— HOW TO COMPLETE THIS TASK —
Please transcribe exactly, and only, the lines of the data below between the line holding "simp [h, hf a h]" and the line holding "was changed. -/", inclusive.

━━ THE DATA

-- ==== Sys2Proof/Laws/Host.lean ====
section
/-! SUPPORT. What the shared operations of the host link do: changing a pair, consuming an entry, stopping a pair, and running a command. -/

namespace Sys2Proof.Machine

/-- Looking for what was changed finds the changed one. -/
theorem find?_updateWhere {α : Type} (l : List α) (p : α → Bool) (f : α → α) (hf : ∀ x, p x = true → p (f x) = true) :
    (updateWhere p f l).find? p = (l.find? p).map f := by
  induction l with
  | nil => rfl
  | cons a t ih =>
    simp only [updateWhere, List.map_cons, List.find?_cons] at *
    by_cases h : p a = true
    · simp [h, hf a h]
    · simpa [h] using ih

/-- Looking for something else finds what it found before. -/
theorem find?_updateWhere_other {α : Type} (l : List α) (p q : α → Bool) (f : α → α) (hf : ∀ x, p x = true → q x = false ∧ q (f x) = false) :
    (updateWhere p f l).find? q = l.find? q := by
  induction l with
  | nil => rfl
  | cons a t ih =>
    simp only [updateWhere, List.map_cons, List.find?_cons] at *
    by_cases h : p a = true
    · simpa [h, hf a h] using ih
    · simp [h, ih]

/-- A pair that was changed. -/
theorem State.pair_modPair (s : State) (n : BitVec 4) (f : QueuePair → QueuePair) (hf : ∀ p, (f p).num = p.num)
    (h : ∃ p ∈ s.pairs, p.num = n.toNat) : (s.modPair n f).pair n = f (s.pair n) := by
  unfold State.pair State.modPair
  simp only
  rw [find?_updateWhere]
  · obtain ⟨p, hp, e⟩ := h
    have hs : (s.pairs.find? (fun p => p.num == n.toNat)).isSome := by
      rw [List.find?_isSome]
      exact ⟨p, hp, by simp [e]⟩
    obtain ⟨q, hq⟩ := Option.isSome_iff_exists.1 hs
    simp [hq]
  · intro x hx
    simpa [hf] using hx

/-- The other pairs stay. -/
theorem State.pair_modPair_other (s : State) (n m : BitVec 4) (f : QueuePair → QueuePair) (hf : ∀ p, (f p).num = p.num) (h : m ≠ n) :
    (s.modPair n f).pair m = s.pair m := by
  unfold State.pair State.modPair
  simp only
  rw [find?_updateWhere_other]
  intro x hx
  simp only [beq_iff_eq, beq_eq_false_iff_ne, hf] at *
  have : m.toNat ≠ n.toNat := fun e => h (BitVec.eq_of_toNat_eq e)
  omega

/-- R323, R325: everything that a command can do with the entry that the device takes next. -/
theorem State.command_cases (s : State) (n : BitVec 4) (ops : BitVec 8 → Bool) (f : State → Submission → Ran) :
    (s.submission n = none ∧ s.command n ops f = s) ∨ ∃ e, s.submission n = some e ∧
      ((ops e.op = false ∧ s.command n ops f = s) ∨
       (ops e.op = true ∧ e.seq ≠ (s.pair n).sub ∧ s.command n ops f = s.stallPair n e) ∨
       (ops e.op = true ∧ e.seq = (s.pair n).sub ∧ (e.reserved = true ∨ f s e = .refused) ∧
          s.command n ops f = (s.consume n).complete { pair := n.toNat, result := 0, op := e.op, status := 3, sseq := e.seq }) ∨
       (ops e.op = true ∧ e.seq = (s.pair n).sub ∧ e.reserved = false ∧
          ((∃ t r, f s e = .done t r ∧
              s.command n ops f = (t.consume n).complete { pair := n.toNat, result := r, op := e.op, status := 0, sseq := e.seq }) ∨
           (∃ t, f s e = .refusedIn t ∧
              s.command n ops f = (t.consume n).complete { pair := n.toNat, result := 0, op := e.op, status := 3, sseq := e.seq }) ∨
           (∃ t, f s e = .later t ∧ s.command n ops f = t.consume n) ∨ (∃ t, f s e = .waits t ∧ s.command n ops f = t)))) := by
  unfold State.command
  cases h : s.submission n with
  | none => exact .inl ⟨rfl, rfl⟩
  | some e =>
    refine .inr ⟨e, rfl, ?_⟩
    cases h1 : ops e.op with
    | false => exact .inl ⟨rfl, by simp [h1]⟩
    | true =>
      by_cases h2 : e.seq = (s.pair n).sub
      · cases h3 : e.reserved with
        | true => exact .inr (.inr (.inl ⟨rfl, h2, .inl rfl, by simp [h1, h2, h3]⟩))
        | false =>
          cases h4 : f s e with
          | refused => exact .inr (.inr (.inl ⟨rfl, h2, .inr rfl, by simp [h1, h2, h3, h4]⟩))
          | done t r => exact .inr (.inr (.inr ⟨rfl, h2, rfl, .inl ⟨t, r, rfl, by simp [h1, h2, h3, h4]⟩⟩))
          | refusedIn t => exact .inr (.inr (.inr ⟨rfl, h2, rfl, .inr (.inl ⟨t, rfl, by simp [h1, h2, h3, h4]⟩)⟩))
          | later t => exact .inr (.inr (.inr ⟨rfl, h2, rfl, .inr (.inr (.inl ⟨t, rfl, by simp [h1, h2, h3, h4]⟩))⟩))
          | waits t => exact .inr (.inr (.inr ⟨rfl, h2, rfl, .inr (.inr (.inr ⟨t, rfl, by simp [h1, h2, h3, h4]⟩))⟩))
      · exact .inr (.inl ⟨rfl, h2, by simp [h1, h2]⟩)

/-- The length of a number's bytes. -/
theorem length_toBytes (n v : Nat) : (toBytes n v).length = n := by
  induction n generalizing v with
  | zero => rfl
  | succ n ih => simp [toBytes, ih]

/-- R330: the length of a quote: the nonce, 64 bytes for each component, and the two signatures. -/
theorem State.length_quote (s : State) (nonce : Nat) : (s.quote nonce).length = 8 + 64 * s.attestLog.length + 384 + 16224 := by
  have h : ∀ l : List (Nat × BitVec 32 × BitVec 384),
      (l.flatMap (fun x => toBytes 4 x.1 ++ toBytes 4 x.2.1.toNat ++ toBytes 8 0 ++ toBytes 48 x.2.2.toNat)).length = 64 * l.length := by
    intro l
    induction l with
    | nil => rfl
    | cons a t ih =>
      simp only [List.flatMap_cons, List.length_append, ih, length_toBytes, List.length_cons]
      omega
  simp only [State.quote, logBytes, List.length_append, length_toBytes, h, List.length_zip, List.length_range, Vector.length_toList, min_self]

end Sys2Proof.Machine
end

━━━━

— EXERCISE SOLUTION —
    · simp [h, hf a h]
    · simpa [h] using ih

/-- Looking for something else finds what it found before. -/
theorem find?_updateWhere_other {α : Type} (l : List α) (p q : α → Bool) (f : α → α) (hf : ∀ x, p x = true → q x = false ∧ q (f x) = false) :
    (updateWhere p f l).find? q = l.find? q := by
  induction l with
  | nil => rfl
  | cons a t ih =>
    simp only [updateWhere, List.map_cons, List.find?_cons] at *
    by_cases h : p a = true
    · simpa [h, hf a h] using ih
    · simp [h, ih]

/-- A pair that was changed. -/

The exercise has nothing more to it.